Leopold is well positioned to wade into the debate about what this means for unions’ political strategy. He is the executive director of the Labor Institute and the author of the The Man Who Hated Work and Loved Labor (2007), a rich biography of one of the late twentieth century’s great but mostly unsung union leaders, Tony Mazzocchi. But Leopold’s newest work is not an account of how we got to this point (for that, check out his Wall Street’s War on Workers [2024], as well as my work in Catalyst). Instead, Leopold dedicates the bulk of We Need a Party of Our Own to what labor activists, unions, and other progressives should do to escape from the Democrats’ toxic brand. He makes a serious and convincing case for why labor should join the electoral battle by running candidates in general elections as independents, and how this could pave the way to building a new third party — a relatively rare argument these days.
A Toxic Brand
The anchor for We Need a Party of Our Own is a unique poll conducted by the Labor Institute and the Center for Working-Class Politics. Surveying three thousand voters in Wisconsin, Michigan, Ohio, and Pennsylvania, Leopold and his collaborators show that there is real support for a pro-labor reform agenda in the Midwest. These voters strongly support taxing the rich, government controls to stop price gouging by big business and the pharmaceutical industry, a public sector jobs program, and aggressive steps to stop companies that take federal money from doing mass layoffs.

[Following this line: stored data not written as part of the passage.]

/-! Streams (R127, R128). -/

/-- What an operand port reads: the bytes of its last read, or the status that ends the composition, or a stall on a line
that is not there yet. `left` holds the lines that an earlier try of the same stream has read and that stand ready. -/
structure PortGet where
  data   : Bytes := []
  status : Nat := 0
  held   : Bool := false
  live   : Bool := false
  lost   : Nat := 0
  left   : List Bytes := []
  run    : PortRun := {}
  s      : State

def PortGet.stopped (r : PortGet) : Bool := r.held || r.status != 0

/-- A line arrives at the port. -/
def PortGet.line (r : PortGet) (o : GalOut) (s : State) : PortGet :=
  match o.data with
  | some d => { r with data := r.data ++ d, live := true, run := { lines := r.run.lines ++ [d] }, s := s }
  | none => { r with status := o.status, s := s }

/-- What a stream's operands name for a line: by offset, the values of the pairs of the same line. -/
def lineArgs (l : List (Nat × Nat)) (off : Nat) : List Nat := (l.filter fun e => e.1 / 128 = off / 128).map (·.2)

/-- The port requests a line: a miss is counted and filled, or stalls the port (R103, R107, R111). -/
def portLine (b : Nat) (fails rivals : List (Nat × Nat)) (ten : Nat) (c : Comp) (q : GalReq) (r : PortGet) : PortGet :=
  match r.left with
  | d :: left => { r with data := r.data ++ d, left := left }
  | [] =>
    let lost := galConflicts q.off (lineArgs rivals q.off)
    let (o, n, s) := match r.run.miss with
      | some n => (none, n, r.s)
      | none =>
        let (o, n, s) := galHit q ((lineArgs fails q.off).headD 0) (r.s.bumpBy (GAL_CNT.COUNT 4) (galRegion q.off) lost)
        (o, n, if o.isNone then s.bump (CMP_CNT.COUNT 5) b else s)
    let r := if r.run.miss.isSome then r else { r with lost := r.lost + lost }
    match o with
    | some o => r.line o s
    | none =>
      match fillWaits (.fexp b {}) q s with
      | some s => { r with held := true, run := { r.run with miss := some n }, s := s }
      | none =>
        let (o, s) := galArrive q n (unstall (.fexp b {}) s)
        r.line o (if keyShut s q then s else chargeAtt c.att ten .stk 128 false s)

/-- Read `64 n` bytes of a folio's extent from byte `lo` through the galley, line by line, up to the first failure or stall; the
bytes read are charged (Table 9.2). -/
def portRead (b : Nat) (fails rivals : List (Nat × Nat)) (c : Comp) (f : FSlot) (lo n : Nat) (r : PortGet) : PortGet :=
  let first := lo / 128
  let ten := compTenant r.s c
  let r := (List.range (ceilDiv (lo + 64 * n) 128 - first)).foldl (fun (r : PortGet) i =>
    if r.stopped then r else portLine b fails rivals ten c (folioReq c.part f (128 * (first + i))) r) { r with data := [], live := false }
  let s := if r.held ∨ ¬ r.live then r.s else chargeAtt c.att ten .gal (64 * n) false r.s
  { r with data := slice r.data (lo - 128 * first) (64 * n), s := s }

/-- The outcome of a stream: its blocks, how it stands, and its port. -/
structure StreamOut where
  blocks : List Bytes := []
  st     : StreamSt := {}
  port   : PortGet

/-- Let the walk hold the body up to offset `hi`. -/
def walkTo (b : Nat) (fails rivals : List (Nat × Nat)) (c : Comp) (f : FSlot) (hi : Nat) (o : StreamOut) : StreamOut :=
  let w := o.st.walk
  let at_ := w.lo + w.data.length
  if o.port.stopped || decide (hi ≤ at_) then o
  else
    let r := portRead b fails rivals c f (bodyOff + at_) (ceilDiv (hi - at_) 64) o.port
    { o with port := r, st := if r.stopped then o.st else { o.st with walk := { w with data := w.data ++ r.data } } }

/-- The bytes of a body of a flag, of which the first ones are given (R44, R45). -/
def kernBodyLen (flag : Nat) (d : Bytes) : Nat :=
  match flag with
  | 0 => 64
  | 1 => 0
  | 2 => 2 + 8 * (8 - popCount (leAt d 0 1) 8)
  | _ => 4 + 4 * (16 - popCount (leAt d 0 2) 16)

/-- A malformed block ends the stream (R49). -/
def StreamOut.bad (b : Nat) (f : FSlot) (blk reason : Nat) (o : StreamOut) : StreamOut :=
  { o with port := { o.port with status := ST.KERN_FORMAT, s := kernFault (.block b) b ST.KERN_FORMAT f.folio blk reason o.port.s } }

/-- Walk block `i` of a kerned folio and deliver it if it is not before `j` (R49, R50). -/
def kernBlock (b : Nat) (fails rivals : List (Nat × Nat)) (c : Comp) (f : FSlot) (sb j i : Nat) (o : StreamOut) : StreamOut :=
  if o.port.stopped then o
  else
    let hdr := o.st.hdr
    let klen := (Hdr.ofBytes hdr).kLen
    let flag := kernFlag hdr i
    let w := o.st.walk
    let w : Walk := if i % 16 ≠ 0 then w
      else
        let off := kernIndex hdr (i / 16)
        let lo := min klen off / 64 * 64
        { off := off, lo := lo, data := if w.lo ≤ lo then w.data.drop (lo - w.lo) else [] }
    let o := walkTo b fails rivals c f (min klen (w.off + (if flag = 2 then 1 else if flag = 3 then 2 else 0)))
      { o with st := { o.st with walk := w } }
    let w := o.st.walk
    let o := walkTo b fails rivals c f (min klen (w.off + kernBodyLen flag (w.data.drop (w.off - w.lo)))) o
    if o.port.stopped then o
    else
      let w := o.st.walk
      match decodeBlock flag w.data (klen - w.lo) (w.off - w.lo) with
      | .error e => o.bad b f i e
      | .ok (d, len) =>
        let o := { o with blocks := if i < j then o.blocks else o.blocks ++ [d]
                          st := { o.st with next := i + 1, walk := { w with off := w.off + len } } }
        if (i % 16 = 15 ∨ i + 1 = sb) ∧ w.off + len ≠ groupEnd hdr klen sb (i / 16) then o.bad b f i 3 else o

This pro-labor agenda is popular, especially among working-class voters, but people justifiably don’t trust Democrats to advance it. The party’s brand is in the gutter: Voters sympathetic to Democrats view them as weak and ineffective. Independents think the party is out of touch. Republicans think Democrats are corrupt liars.
Leopold doesn’t make this point explicitly, but all three perspectives are products of the same basic problem. The liberal former governor of New York, Mario Cuomo — father of the recently defeated Andrew — was famous for saying that politicians have to “campaign in poetry but govern in prose.” Another way of saying this is that politicians say one thing and do another.
Voters correctly clock that this has been routine practice for the last few generations of Democratic politicians. When the party is in the minority, Democrats usually talk a big game about universal health care, creating good-paying jobs, and rebuilding the labor movement. But there’s always a reason, once back in power, why they can’t deliver on campaign-time poetry. No wonder that those most sympathetic to the party think it falls short because it is weak, those most hostile to it think it has been corrupted, and those in between think it’s out to lunch. All three groups are looking for reasons to explain the disconnect between campaign promises and policy results. Each explanation is damning to the Democratic brand in its own way.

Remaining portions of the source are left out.